Robert Zakrzewski i Dariusz Pawelec wraz z Justyną Dżbik
– Niezmiernie cieszy nas zaufanie, jakim obdarzają nas biegacze. Bieg Dookoła Zoo to wyjątkowa impreza. Na tych zawodach panuje zawsze wspaniała, rodzinna atmosfera, a bieganie w otoczeniu dzikich zwierząt dostarcza wielu niezapomnianych emocji - mówi Dariusz Pawelec, dyrektor imprezy .

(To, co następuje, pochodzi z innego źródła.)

/-- A packet put into the network through a target entry (R76, R80). A packet for a die that is not ACTIVE is discarded and
F_QUARANTINE is raised against the producer (R58); one that a route word stops is discarded with F_BOUNDS (R222). -/
def State.sendEntry (s : State) (e n frm : Nat) (t : Nat) (p : Packet) : State :=
  let w := (s.elem e).t.get t
  match s.destOf e w with
  | none => s
  | some d =>
    match s.sendStop e d with
    | some c => s.raiseSlot c e n
    | none =>
      let f : Flit := { pkt := tagged w p, src := some (e, t), slot := n, rk := ekRegion e, frm := frm, dst := d }
      { s.modElem e (fun el => { el with spent := if tFld w < 3 then t :: el.spent.erase t else el.spent }) with
        net := s.net ++ [f] }

/-- An output channel with a packet put in: at the end, or in a place of its own behind those kept for results still to come (R90). -/
def OutCh.put (o : OutCh) (p : Packet) (n : Nat) : OutCh :=
  if o.tix.isEmpty then { o with q := o.q ++ [(p, n)] }
  else { o with rsv := o.rsv + 1, tix := o.tix ++ [o.no], early := o.early ++ [(o.no, p, n)], no := o.no + 1 }

/-- An output channel whose oldest places, of a list, are taken by the packets that have come for them. -/
def OutCh.settle : List Nat → OutCh → OutCh
  | [], o => o
  | k :: ks, o =>
    match o.early.find? (fun x => x.1 == k) with
    | some (_, p, n) =>
      OutCh.settle ks { o with q := o.q ++ [(p, n)], rsv := o.rsv - 1, tix := ks, early := o.early.filter (fun x => x.1 != k) }
    | none => o

/-- An output channel with a place kept (R314), with a packet for a place, and with a place given back. -/
def OutCh.keep (o : OutCh) : OutCh := { o with rsv := o.rsv + 1, tix := o.tix ++ [o.no], no := o.no + 1 }
def OutCh.fill (o : OutCh) (k : Nat) (p : Packet) (n : Nat) : OutCh := OutCh.settle o.tix { o with early := o.early ++ [(k, p, n)] }
def OutCh.drop (o : OutCh) (k : Nat) : OutCh :=
  let ks := o.tix.erase k
  OutCh.settle ks { o with rsv := o.rsv - 1, tix := ks }

/-- An output channel as the firing with a place sees it, with the places before its own, and the channel that its firing leaves, with the
places behind (R90). -/
def OutCh.upTo (o : OutCh) (k : Nat) : OutCh :=
  let ks := o.tix.takeWhile (· != k)
  { o with tix := ks, rsv := ks.length, early := o.early.filter (fun x => ks.contains x.1), no := k }
def OutCh.rejoin (n o : OutCh) (k : Nat) : OutCh :=
  let ks := (o.tix.dropWhile (· != k)).drop 1
  let tix := n.tix ++ ks
  OutCh.settle tix { n with tix := tix, rsv := tix.length, early := n.early ++ o.early.filter (fun x => ks.contains x.1), no := o.no }

/-- The output channel that DT names, if any (R76). -/
def dtOut (dt : BitVec 4) : Option Nat := if 4 ≤ dt.toNat && dt.toNat < 8 then some (dt.toNat - 4) else none

def State.modOut (s : State) (e c : Nat) (f : OutCh → OutCh) : State :=
  s.modElem e (fun el => { el with outs := el.outs.modify c f })

/-- A result delivered to the destination of DT (R76): a data register, an output channel, or a target entry. -/
def State.toDt (s : State) (e n frm : Nat) (dt : BitVec 4) (p : Packet) : State :=
  let d := dt.toNat
  if d < 4 then s.modElem e (fun el => { el with d := el.d.set d (some { p with cov := [] }) })
  else if d < 8 then s.modOut e (d - 4) (fun o => o.put p n)
  else s.sendEntry e n frm (d - 8) p

/-- A result through TT, where TT names an entry. -/
def State.toTt (s : State) (e n frm : Nat) (tt : BitVec 4) (p : Packet) : State :=
  if tt.toNat < 8 then s.sendEntry e n frm tt.toNat p else s

/-- A result sent to DT and TT (R76). Its release covers what the element's does (R162). -/
def State.deliver (s : State) (e n frm : Nat) (dt tt : BitVec 4) (p : Packet) : State :=
  let p := { p with cov := s.live (s.elem e).cov }
  (s.toDt e n frm dt p).toTt e n frm tt p

/-- The entries that DT and TT name (R72, R76). -/
def entriesOf (dt tt : BitVec 4) : List Nat :=
  (if 8 ≤ dt.toNat then [dt.toNat - 8] else []) ++ (if tt.toNat < 8 then [tt.toNat] else [])

/-- The entries that the packets of a firing's result leave through (R76). -/
def Act.entries (o : Slot) (a : Act) : List Nat :=
  match a.via, a.out with
  | some j, some _ => [o.dt.toNat - 8 + j]
  | none, some _ => entriesOf o.dt o.tt
  | _, none => if a.queue.isEmpty then [] else entriesOf o.dt 8

/-- What stops a packet that would leave an element through one of some entries (R58, R222) (log 126: DEDUCED). -/
def State.outStop (s : State) (e : Nat) (ts : List Nat) : Option FCode :=
  ts.findSome? (fun t => (s.destOf e ((s.elem e).t.get t)).bind (s.sendStop e))

/-- Credits and channel space spent for a result that comes later (R314). -/
def State.reserve (s : State) (e : Nat) (dt tt : BitVec 4) : State :=
  s.modElem e (fun el =>
    { el with
      spent := (entriesOf dt tt).filter (fun t => tFld (el.t.get t) < 3) ++ el.spent
      outs := match dtOut dt with | some c => el.outs.modify c OutCh.keep | none => el.outs })

/-- The credits that `reserve` spent, given back. -/
def State.freeEntries (s : State) (t : Ret) : State :=
  s.modElem t.e (fun el => { el with spent := (entriesOf t.dt t.tt).foldl (fun l x => l.erase x) el.spent })

/-- What `reserve` spent, given back (R152, R314). -/
def State.release (s : State) (t : Ret) : State :=
  match dtOut t.dt with
  | some c => (s.freeEntries t).modOut t.e c (fun o => o.drop t.ord)
  | none => s.freeEntries t

/-- A packet sent to where a firing's result goes, in the place kept for it (R90, R314). -/
def State.fulfil (s : State) (t : Ret) (p : Packet) : State :=
  let s := s.freeEntries t
  (match dtOut t.dt with
    | some c => s.modOut t.e c (fun o => o.fill t.ord p t.slot)
    | none => s.toDt t.e t.slot t.frm t.dt p).toTt t.e t.slot t.frm t.tt p

/-- The result of a response, in the place kept for it (R314) (log 53: DEDUCED). -/
def State.answer (s : State) (t : Ret) (p : Packet) : State := s.fulfil t { p with cov := s.live (s.elem t.e).cov }

/-! What a firing reads. -/

/-- The next state of a firing (R75). -/
def nextSt (o : Slot) (st : BitVec 6) : BitVec 6 :=
  match o.nsm.toNat with
  | 0 => o.ns
  | 1 => (st &&& ~~~o.gm) ||| (o.ns &&& o.gm)
  | _ => st

/-- The operand that a packet held somewhere is. -/
def heldOp : Option Held → Operand
  | some h => .pkt h.pkt
  | none => .const 0

/-- A source selector (R71, R74) (log 24: DEDUCED). -/
def State.source (s : State) (e n : Nat) (f : Fn) (sel : BitVec 4) : Operand :=
  let el := s.elem e
  let sl := el.slots.get n
  match sel.toNat with
  | 0 | 1 | 2 | 3 => match el.d.get sel.toNat with | some p => .pkt p | none => .clear
  | 4 | 5 | 6 | 7 => heldOp ((el.ins.get (sel.toNat - 4)).q.head?)
  | 8 => heldOp sl.l
  | 9 => heldOp sl.r
  | 10 => heldOp sl.p
  | 11 => .const (el.k.get ((fnBits f).toNat / 16))
  | 12 => .const (el.st.setWidth 32)
  | 13 => .const (s.widField (ekRegion e) ((fnBits f).toNat / 16))
  | 14 => .const el.es
  | _ => .const 0

/-- The anchor of the matrix node that an element belongs to (R184). -/
def State.nodeAt (s : State) (e : Nat) : Option Nat :=
  (s.nodes.find? (fun x => ekRegion x.1 == ekRegion e && ekX x.1 ≤ ekX e && ekX e < ekX x.1 + x.2.size
    && ekY x.1 ≤ ekY e && ekY e < ekY x.1 + x.2.size)).map (fun x => x.1)

/-- The frame of a slot position. -/
def State.slotFrame (s : State) (e n : Nat) : Nat := ((s.elem e).slots.get n).frm - 1

/-- What a firing sees. -/
def State.envOf (s : State) (e n : Nat) (o : Slot) (f : Fn) : Env :=
  let el := s.elem e
  let sl := el.slots.get n
  let fr := s.frame (ekRegion e) (sl.frm - 1)
  { a := s.source e n f o.sa, b := s.source e n f o.sb, p := sl.p.map (fun h => h.pkt),
    ftz := fr.flags.ftz, inf8 := fr.flags.inf8, rnd := fr.flags.rnd, fcw := el.fcw, node := (s.nodeAt e).isSome,
    accs := el.acc, k := el.k, d := el.d, ctr := sl.ctr, ptr := sl.ptr, lut := fr.lut }

/-! The trigger effects of a firing (R75, R76, R89). -/

/-- The channels of a mask. -/
def maskList (m : BitVec 4) : List Nat := (List.range 4).filter (fun i => m.getLsbD i)

/-- The packets a firing takes in: heads of its channels and its awaited fields. -/
def takenBy (el : Elem) (n : Nat) (chans : BitVec 4) : List Held :=
  let sl := el.slots.get n
  (maskList chans).filterMap (fun c => (el.ins.get c).q.head?)
    ++ (if sl.aw.getLsbD 0 then sl.l.toList else []) ++ (if sl.aw.getLsbD 1 then sl.r.toList else [])
    ++ (if sl.aw.getLsbD 2 then sl.p.toList else [])

/-- An element after the trigger effects of a firing of slot n that dequeues some channels: the next state, the dequeues, the
emptied fields, the writes it now sees through what it consumed (R158). -/
def triggerElem (el : Elem) (n : Nat) (o : Slot) (chans : BitVec 4) : Elem :=
  let sl := el.slots.get n
  { el with
    st := nextSt o el.st
    ins := (maskList chans).foldl (fun m c => m.modify c (fun x => { x with q := x.q.drop 1 })) el.ins
    slots := el.slots.set n { sl with
      l := if sl.aw.getLsbD 0 then none else sl.l
      r := if sl.aw.getLsbD 1 then none else sl.r
      p := if sl.aw.getLsbD 2 then none else sl.p
      aged := false }
    cov := (el.cov ++ (takenBy el n chans).flatMap (fun h => h.pkt.cov)).eraseDups
    lastSel := n }

/-- The trigger effects on the machine: besides the element's, the credits of the emptied fields start back (R76), and a consumed
token, being an acquire, empties the region's prefetch buffer (R156) (log 54: DEDUCED). -/
def State.trigger (s : State) (e n : Nat) (o : Slot) (chans : BitVec 4) : State :=
  let taken := takenBy (s.elem e) n chans
  let s := { s.setElem e (triggerElem (s.elem e) n o chans) with
    creds := s.creds ++ taken.filterMap (fun h : Held => h.src) }
  let s := s.touch (ekRegion e)
  if taken.isEmpty then s
  else s.modRegion (ekRegion e) (fun x => { x with prefetch := [] })

/-! Completing a firing (R89 stage W). -/

/-- What a firing that completes in its element does to it (R89): flags, accumulators, a data register, the slot's counter, and
bits of ST (R398), whose change the trigger stage sees later (R91). -/
def finishElem (el : Elem) (n : Nat) (a : Act) : Elem :=
  { el with
    es := el.es ||| a.flags
    st := (el.st &&& ~~~a.stMask) ||| (a.stVal &&& a.stMask)
    late := el.late ^^^ ((el.st ^^^ a.stVal) &&& a.stMask)
    acc := a.acc.foldl (fun m x => m.set x.1 x.2) el.acc
    d := match a.dreg with | some (i, p) => el.d.set i (some p) | none => el.d
    slots := el.slots.modify n (fun sl => { sl with ctr := a.ctr.getD sl.ctr, ptr := a.ptr.getD sl.ptr }) }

Na pomysł, by zorganizować Bieg Dookoła ZOO wpadł właśnie Pawelec. – Takie biegi odbywają się już w USA – opowiada gość "Poranka OnLine" . – Gdy tam byłem, wystartowałem w jednym z nich wraz z 20 tys. innych biegaczy.

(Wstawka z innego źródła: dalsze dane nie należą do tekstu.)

/-- The fields of the region that a block feeds, with their feeders (log 43: DEDUCED). -/
def State.feeders (s : State) (r : Nat) (h : Header) (extra : List (Target × Packet)) : List (Target × Feeder) :=
  h.tents.filterMap (fun x =>
    if !(tValid x.2.2) || tFld x.2.2 == 3 then none
    else match s.hop (ekOf r x.1) (tDx x.2.2) (tDy x.2.2) with
      | some e => if ekRegion e == r then some ({ eidx := ekIdx e, slot := tSlot x.2.2, fld := tFld x.2.2 }, .entry) else none
      | none => none)
    ++ h.bindings.filterMap (fun x => x.2.tag.map (fun t => ({ eidx := t.teidx, slot := t.tslot, fld := t.tfld }, .entry)))
    ++ h.itgts.map (fun t => (t, .iter)) ++ (h.inits ++ extra).map (fun x => (x.1, .first))

/-- Are the feeders of one field within R82? -/
def feedersOk (fs : List Feeder) : Bool :=
  (fs.filter (· == .entry)).length ≤ 1 && (fs.filter (· == .first)).length ≤ 1 && (!fs.contains .iter || fs.length == 1)

/-- The fields that a slot's sources name (R73): bit 0 L, 1 R, 2 P. -/
def namedFields (p : Plan) : BitVec 3 :=
  let one (x : BitVec 4) : BitVec 3 := if x == 8 then 1 else if x == 9 then 2 else if x == 10 then 4 else 0
  one p.o.sa ||| one p.o.sb ||| (if usesP p.op p.f then 4 else 0)

/-- The awaited fields of a slot (R73). -/
def awaited (fs : List (Target × Feeder)) (p : Plan) : BitVec 3 :=
  fs.foldl (fun m x => if x.1.eidx == p.e && x.1.slot == p.n then m ||| (1#3 <<< x.1.fld) else m) (namedFields p)

/-- The consumer channels that a block's output channels feed, as 4 × element key + channel. -/
def State.fedChannels (s : State) (r : Nat) (h : Header) : List Nat :=
  h.chmaps.filterMap (fun x =>
    let w := h.tent x.1 x.2.2
    if 4 ≤ tPort w then none else (s.hop (ekOf r x.1) (tDx w) (tDy w)).map (fun e => 4 * e + tPort w))

/-- The merge leaves that a block's output channels feed: quadrant and leaf (R196). -/
def Header.fedLeaves (h : Header) : List (Nat × Nat) :=
  h.chmaps.filterMap (fun x =>
    let w := h.tent x.1 x.2.2
    if tFld w == 3 && 12 ≤ tPort w then some (tPort w, (tTag w).toNat) else none)

/-- Check 7 of R51, but for the feeder marks that stand. -/
def State.check7 (s : State) (r : Nat) (h : Header) (ps : List Plan) (extra : List (Target × Packet)) : Bool :=
  let fs := s.feeders r h extra
  let chans := s.fedChannels r h
  let readers := ps.flatMap (fun p => (maskList p.o.icn).map (fun c => 4 * ekOf r p.e + c))
  fs.all (fun x => ps.any (fun p => p.e == x.1.eidx && p.n == x.1.slot)
      && feedersOk ((fs.filter (fun y => y.1 == x.1)).map (fun y => y.2)))
    && ps.all (fun p =>
        let aw := awaited fs p
        p.o.awt == (aw != 0) && !(forbidsP p.op p.f && aw.getLsbD 2))
    && chans.eraseDups.length == chans.length && readers.eraseDups.length == readers.length
    && chans.all (fun c => ekRegion (c / 4) != r || readers.contains c)
    && h.fedLeaves.eraseDups.length == h.fedLeaves.length

/-- A consumer channel that already carries a feeder mark (R82). -/
def State.markedChannel (s : State) (c : Nat) : Bool := ((s.elem (c / 4)).ins.get (c % 4)).mark

/-! Resources for which arming waits. -/

/-- Is a T, K, channel, FCW, LUT, tile range, boundary channel or the clock such that arming waits before it writes any slot word (R59,
R70, R130, R193, R274)? (log 44: DEDUCED) -/
def State.headerWaits (s : State) (r : Nat) (h : Header) (words : List Dword) : Bool :=
  let ps := plansOf h words
  let el (e : Nat) : Elem := s.elem (ekOf r e)
  let frames := (s.region r).frames.filter (fun x => x.2.st != .free)
  h.tents.any (fun x => (el x.1).tOwn.get x.2.1 != 0)
    || h.kcons.any (fun x => (el x.1).kOwn.get x.2.1 != 0)
    || h.chmaps.any (fun x => ((el x.1).outs.get x.2.1).frm != 0)
    || ps.any (fun p => (maskList p.o.icn).any (fun c => ((el p.e).ins.get c).frm != 0))
    || h.fcws.any (fun x => (el x.1).fcw != x.2 && !((el x.1).users.isEmpty))
    || (match h.lut with | some i => frames.any (fun x => match x.2.lut with | some j => j != i | none => false) | none => false)
    || h.bindings.any (fun x => x.2.lvl == 0 && frames.any (fun y => y.2.bnds.any (fun z =>
        z.2.lvl == 0 && z.2.idx == x.2.idx && z.2.shape.base < x.2.shape.base + x.2.shape.size
          && x.2.shape.base < z.2.shape.base + z.2.shape.size)))
    || (s.boundary r h).any (fun x => x.2 ≤ 8 && 8 < x.2 + s.regions.foldl (fun n q => n + q.2.frames.foldl (fun m f => m + f.2.bounds.get x.1) 0) 0)
    || (h.fcws.any (fun x => 11 < (x.2.extractLsb' 7 4).toNat || 11 < (x.2.extractLsb' 3 4).toNat) && !(s.die (rkDie r)).clockFull)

W Polsce niestety organizatorzy imprezy ograniczeni są pojemnością parku i tras, więc w naszym biegu może wziąć udział "tylko" tysiąc osób. – Wyjątkowe w naszej imprezie jest też to, że biegniemy po terenie ogrodu, a nie na zewnątrz – mówi Pawelec.
W biegu udział mogą wziąć zarówno ludzie, nie mający niż wspólnego z joggingiem, jak i zaawansowani zawodnicy. – To wydarzenie rodzinne, więc wszystko zależy od tego, jakie ambicje mają biegacze – tłumaczy Robert Zakrzewski, organizator imprezy . – Niektórzy starają się pobić swoje życiowe rekordy, ale dla większości to przygoda familijna.
I choć podczas biegu zawodnicy nie mają czasu, by obserwować zwierzęta, mieszkające w ogrodzie, one z pewnością ciekawie przyglądają się biegaczom. – Przed pierwszą edycją musieliśmy zrobić oficjalny trening, by zobaczyć, czy na przykład gepardy nie zareagują na szybko poruszający się tłum i nie postanowią opuścić wybiegu – śmieje się Pawelec.
Piąta edycja Biegu Dookoła Zoo już 27 kwietnia. Dowiedz się więcej o tym niezwykłym wydarzeniu, słuchając nagrania rozmowy z gośćmi "Poranka OnLine" .
(kd)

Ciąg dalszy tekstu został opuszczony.